Instructions for the task
Give back exactly the lines of the entries below from the line with "def Obligations.CommandsKeepQueueAndTime : Prop" to the line with "decodeChord q 0 0b101000_000_0_000111_000001_0000000101#32", inclusive, and only those.
== Excerpted records
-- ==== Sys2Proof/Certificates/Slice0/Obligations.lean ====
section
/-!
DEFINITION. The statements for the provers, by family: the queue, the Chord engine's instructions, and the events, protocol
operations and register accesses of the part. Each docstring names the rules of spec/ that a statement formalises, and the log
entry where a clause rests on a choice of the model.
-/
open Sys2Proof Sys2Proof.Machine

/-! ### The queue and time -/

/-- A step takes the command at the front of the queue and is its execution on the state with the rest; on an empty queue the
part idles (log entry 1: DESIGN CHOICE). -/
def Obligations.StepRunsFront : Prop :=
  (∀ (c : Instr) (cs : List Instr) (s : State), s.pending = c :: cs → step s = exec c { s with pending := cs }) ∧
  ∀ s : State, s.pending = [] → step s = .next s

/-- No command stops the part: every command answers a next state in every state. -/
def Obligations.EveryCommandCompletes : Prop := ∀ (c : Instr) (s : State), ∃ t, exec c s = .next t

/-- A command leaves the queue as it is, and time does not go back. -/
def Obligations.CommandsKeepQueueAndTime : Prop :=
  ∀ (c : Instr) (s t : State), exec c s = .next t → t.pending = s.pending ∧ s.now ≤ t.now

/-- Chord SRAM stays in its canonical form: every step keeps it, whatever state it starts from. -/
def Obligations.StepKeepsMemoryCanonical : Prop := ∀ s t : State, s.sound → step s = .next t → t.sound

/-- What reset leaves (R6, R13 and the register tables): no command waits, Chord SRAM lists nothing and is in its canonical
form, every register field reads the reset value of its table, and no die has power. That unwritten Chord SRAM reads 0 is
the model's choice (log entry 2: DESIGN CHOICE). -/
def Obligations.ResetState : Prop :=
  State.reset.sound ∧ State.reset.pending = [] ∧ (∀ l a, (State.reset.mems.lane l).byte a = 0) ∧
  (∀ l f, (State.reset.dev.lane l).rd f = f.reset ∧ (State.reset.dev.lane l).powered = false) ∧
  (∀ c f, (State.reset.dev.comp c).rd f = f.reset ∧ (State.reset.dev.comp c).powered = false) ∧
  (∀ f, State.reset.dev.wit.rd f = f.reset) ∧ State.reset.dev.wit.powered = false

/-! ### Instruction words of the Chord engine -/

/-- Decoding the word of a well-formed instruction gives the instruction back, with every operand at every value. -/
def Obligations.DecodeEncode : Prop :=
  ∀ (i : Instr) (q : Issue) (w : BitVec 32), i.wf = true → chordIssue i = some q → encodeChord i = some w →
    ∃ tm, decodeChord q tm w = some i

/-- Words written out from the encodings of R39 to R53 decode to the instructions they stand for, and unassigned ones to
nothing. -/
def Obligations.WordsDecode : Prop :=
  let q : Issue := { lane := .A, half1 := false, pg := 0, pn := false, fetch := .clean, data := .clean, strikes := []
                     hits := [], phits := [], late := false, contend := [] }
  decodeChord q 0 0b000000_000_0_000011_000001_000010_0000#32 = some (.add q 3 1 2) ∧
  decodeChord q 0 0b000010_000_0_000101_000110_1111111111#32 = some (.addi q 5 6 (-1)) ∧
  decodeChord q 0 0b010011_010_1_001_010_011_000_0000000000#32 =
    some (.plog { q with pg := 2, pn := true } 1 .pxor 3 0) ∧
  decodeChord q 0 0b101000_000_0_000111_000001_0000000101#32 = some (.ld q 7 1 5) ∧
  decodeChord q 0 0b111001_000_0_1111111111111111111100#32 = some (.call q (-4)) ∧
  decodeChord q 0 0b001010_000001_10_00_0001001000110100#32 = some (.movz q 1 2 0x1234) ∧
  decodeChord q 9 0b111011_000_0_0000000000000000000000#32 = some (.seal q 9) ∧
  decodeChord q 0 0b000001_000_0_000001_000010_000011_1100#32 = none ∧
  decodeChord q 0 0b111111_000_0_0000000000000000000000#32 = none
====
Answer section
def Obligations.CommandsKeepQueueAndTime : Prop :=
  ∀ (c : Instr) (s t : State), exec c s = .next t → t.pending = s.pending ∧ s.now ≤ t.now

/-- Chord SRAM stays in its canonical form: every step keeps it, whatever state it starts from. -/
def Obligations.StepKeepsMemoryCanonical : Prop := ∀ s t : State, s.sound → step s = .next t → t.sound

/-- What reset leaves (R6, R13 and the register tables): no command waits, Chord SRAM lists nothing and is in its canonical
form, every register field reads the reset value of its table, and no die has power. That unwritten Chord SRAM reads 0 is
the model's choice (log entry 2: DESIGN CHOICE). -/
def Obligations.ResetState : Prop :=
  State.reset.sound ∧ State.reset.pending = [] ∧ (∀ l a, (State.reset.mems.lane l).byte a = 0) ∧
  (∀ l f, (State.reset.dev.lane l).rd f = f.reset ∧ (State.reset.dev.lane l).powered = false) ∧
  (∀ c f, (State.reset.dev.comp c).rd f = f.reset ∧ (State.reset.dev.comp c).powered = false) ∧
  (∀ f, State.reset.dev.wit.rd f = f.reset) ∧ State.reset.dev.wit.powered = false

/-! ### Instruction words of the Chord engine -/

/-- Decoding the word of a well-formed instruction gives the instruction back, with every operand at every value. -/
def Obligations.DecodeEncode : Prop :=
  ∀ (i : Instr) (q : Issue) (w : BitVec 32), i.wf = true → chordIssue i = some q → encodeChord i = some w →
    ∃ tm, decodeChord q tm w = some i

/-- Words written out from the encodings of R39 to R53 decode to the instructions they stand for, and unassigned ones to
nothing. -/
def Obligations.WordsDecode : Prop :=
  let q : Issue := { lane := .A, half1 := false, pg := 0, pn := false, fetch := .clean, data := .clean, strikes := []
                     hits := [], phits := [], late := false, contend := [] }
  decodeChord q 0 0b000000_000_0_000011_000001_000010_0000#32 = some (.add q 3 1 2) ∧
  decodeChord q 0 0b000010_000_0_000101_000110_1111111111#32 = some (.addi q 5 6 (-1)) ∧
  decodeChord q 0 0b010011_010_1_001_010_011_000_0000000000#32 =
    some (.plog { q with pg := 2, pn := true } 1 .pxor 3 0) ∧
  decodeChord q 0 0b101000_000_0_000111_000001_0000000101#32 = some (.ld q 7 1 5) ∧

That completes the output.